## WORK TO COMPLETE
Using the records below, filter out every line that lacks "Option" and copy the rest.

## EXERCISE INPUTS
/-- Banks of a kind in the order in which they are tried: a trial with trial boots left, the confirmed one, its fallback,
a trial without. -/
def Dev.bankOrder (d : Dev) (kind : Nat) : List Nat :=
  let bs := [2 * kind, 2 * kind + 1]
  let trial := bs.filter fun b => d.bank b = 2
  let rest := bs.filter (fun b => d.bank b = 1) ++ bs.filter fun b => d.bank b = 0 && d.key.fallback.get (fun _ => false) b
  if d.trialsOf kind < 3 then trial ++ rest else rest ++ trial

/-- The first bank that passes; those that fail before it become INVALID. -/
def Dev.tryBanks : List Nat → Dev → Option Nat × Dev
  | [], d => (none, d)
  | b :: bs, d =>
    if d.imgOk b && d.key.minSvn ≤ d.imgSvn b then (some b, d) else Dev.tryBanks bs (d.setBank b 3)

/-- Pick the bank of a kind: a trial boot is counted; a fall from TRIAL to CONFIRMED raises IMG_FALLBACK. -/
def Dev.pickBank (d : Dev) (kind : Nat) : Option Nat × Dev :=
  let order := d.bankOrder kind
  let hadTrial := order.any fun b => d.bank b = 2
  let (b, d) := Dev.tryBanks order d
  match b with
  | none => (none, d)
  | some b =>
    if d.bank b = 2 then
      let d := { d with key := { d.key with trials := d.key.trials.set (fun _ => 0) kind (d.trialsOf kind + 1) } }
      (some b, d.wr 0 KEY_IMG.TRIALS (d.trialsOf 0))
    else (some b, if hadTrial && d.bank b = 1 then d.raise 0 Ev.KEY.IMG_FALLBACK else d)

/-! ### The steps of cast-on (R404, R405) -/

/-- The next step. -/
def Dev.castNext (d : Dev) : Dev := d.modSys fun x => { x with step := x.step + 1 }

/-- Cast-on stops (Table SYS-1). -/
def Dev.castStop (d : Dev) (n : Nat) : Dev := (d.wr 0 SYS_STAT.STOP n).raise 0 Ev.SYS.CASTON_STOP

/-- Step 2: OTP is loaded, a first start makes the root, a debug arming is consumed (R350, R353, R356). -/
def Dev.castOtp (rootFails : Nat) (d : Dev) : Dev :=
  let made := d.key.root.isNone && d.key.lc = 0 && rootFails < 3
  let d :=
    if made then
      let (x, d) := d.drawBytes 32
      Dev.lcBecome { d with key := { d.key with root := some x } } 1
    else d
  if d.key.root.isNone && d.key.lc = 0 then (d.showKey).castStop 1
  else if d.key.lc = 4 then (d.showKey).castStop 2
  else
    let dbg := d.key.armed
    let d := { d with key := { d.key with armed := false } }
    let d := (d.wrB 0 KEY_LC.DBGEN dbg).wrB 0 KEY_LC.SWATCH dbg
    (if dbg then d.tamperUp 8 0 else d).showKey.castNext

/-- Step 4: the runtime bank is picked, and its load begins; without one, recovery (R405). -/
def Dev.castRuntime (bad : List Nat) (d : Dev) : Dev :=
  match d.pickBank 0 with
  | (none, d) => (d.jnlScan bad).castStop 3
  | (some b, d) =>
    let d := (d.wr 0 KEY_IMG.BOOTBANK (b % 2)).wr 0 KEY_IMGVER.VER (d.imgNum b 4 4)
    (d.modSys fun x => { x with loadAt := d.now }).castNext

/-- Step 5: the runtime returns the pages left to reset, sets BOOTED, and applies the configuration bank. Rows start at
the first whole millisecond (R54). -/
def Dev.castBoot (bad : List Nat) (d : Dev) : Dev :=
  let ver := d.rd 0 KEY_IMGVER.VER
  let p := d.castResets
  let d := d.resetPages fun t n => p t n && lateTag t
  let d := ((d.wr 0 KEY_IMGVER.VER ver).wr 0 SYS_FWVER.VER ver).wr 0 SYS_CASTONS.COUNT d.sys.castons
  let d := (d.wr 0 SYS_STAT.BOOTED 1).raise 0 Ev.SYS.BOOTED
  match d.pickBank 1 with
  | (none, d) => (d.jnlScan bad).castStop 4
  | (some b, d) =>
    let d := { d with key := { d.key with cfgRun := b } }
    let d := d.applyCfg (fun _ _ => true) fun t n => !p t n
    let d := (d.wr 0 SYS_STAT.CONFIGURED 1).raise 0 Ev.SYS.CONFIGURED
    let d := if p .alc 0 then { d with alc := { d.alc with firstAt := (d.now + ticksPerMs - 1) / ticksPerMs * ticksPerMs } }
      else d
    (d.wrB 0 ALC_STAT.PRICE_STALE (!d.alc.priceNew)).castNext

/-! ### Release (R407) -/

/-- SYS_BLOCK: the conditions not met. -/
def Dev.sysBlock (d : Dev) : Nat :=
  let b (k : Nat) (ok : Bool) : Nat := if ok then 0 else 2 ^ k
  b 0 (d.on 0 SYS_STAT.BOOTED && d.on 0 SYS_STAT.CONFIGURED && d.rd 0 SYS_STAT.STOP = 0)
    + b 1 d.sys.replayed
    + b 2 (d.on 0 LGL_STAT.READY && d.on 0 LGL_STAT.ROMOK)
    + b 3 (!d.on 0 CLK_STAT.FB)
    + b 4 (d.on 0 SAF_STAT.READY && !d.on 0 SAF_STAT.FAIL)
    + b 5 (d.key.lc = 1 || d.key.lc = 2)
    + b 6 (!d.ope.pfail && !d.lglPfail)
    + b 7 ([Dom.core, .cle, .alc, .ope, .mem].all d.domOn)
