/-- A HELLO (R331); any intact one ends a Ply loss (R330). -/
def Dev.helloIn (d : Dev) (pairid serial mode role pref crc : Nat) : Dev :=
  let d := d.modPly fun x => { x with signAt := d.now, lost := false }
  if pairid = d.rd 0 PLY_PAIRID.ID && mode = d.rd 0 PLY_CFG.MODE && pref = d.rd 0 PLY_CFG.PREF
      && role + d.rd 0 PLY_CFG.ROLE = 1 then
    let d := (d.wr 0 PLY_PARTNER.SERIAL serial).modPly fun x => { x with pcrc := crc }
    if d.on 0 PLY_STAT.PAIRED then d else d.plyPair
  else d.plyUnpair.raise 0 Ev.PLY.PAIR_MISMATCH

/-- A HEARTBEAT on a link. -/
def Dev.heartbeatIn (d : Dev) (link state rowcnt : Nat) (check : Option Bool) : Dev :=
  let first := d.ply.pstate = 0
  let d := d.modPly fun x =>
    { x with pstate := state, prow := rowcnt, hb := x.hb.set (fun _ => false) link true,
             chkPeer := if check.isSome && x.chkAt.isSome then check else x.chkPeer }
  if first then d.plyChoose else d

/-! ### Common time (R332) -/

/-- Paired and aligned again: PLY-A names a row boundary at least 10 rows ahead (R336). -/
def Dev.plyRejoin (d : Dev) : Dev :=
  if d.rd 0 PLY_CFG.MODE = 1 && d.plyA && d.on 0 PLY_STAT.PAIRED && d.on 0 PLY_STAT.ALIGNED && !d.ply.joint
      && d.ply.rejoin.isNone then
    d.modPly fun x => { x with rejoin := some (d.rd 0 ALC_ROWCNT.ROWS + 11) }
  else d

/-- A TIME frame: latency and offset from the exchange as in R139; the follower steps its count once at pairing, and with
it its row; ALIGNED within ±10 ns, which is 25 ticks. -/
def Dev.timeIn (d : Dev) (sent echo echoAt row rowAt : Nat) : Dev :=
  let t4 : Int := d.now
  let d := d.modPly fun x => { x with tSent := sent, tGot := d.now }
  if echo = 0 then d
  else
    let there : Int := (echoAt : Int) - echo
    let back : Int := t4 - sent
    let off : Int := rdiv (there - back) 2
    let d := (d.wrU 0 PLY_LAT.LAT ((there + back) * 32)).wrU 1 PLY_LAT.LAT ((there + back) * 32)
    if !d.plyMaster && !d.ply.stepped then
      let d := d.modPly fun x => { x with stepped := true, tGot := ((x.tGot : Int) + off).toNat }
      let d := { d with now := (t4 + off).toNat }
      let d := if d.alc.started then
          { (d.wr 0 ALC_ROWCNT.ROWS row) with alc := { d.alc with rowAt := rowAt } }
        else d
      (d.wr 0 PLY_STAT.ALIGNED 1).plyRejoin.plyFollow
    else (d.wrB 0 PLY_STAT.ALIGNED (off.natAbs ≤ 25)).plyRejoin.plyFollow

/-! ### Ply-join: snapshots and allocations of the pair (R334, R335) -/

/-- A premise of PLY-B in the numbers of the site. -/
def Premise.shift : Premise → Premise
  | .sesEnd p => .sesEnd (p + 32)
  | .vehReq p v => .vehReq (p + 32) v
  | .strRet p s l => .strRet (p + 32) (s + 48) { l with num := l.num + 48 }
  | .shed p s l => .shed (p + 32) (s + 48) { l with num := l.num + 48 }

## ANSWER FOR THIS EXERCISE
def Dev.tryBanks : List Nat → Dev → Option Nat × Dev
def Dev.pickBank (d : Dev) (kind : Nat) : Option Nat × Dev :=
def Dev.heartbeatIn (d : Dev) (link state rowcnt : Nat) (check : Option Bool) : Dev :=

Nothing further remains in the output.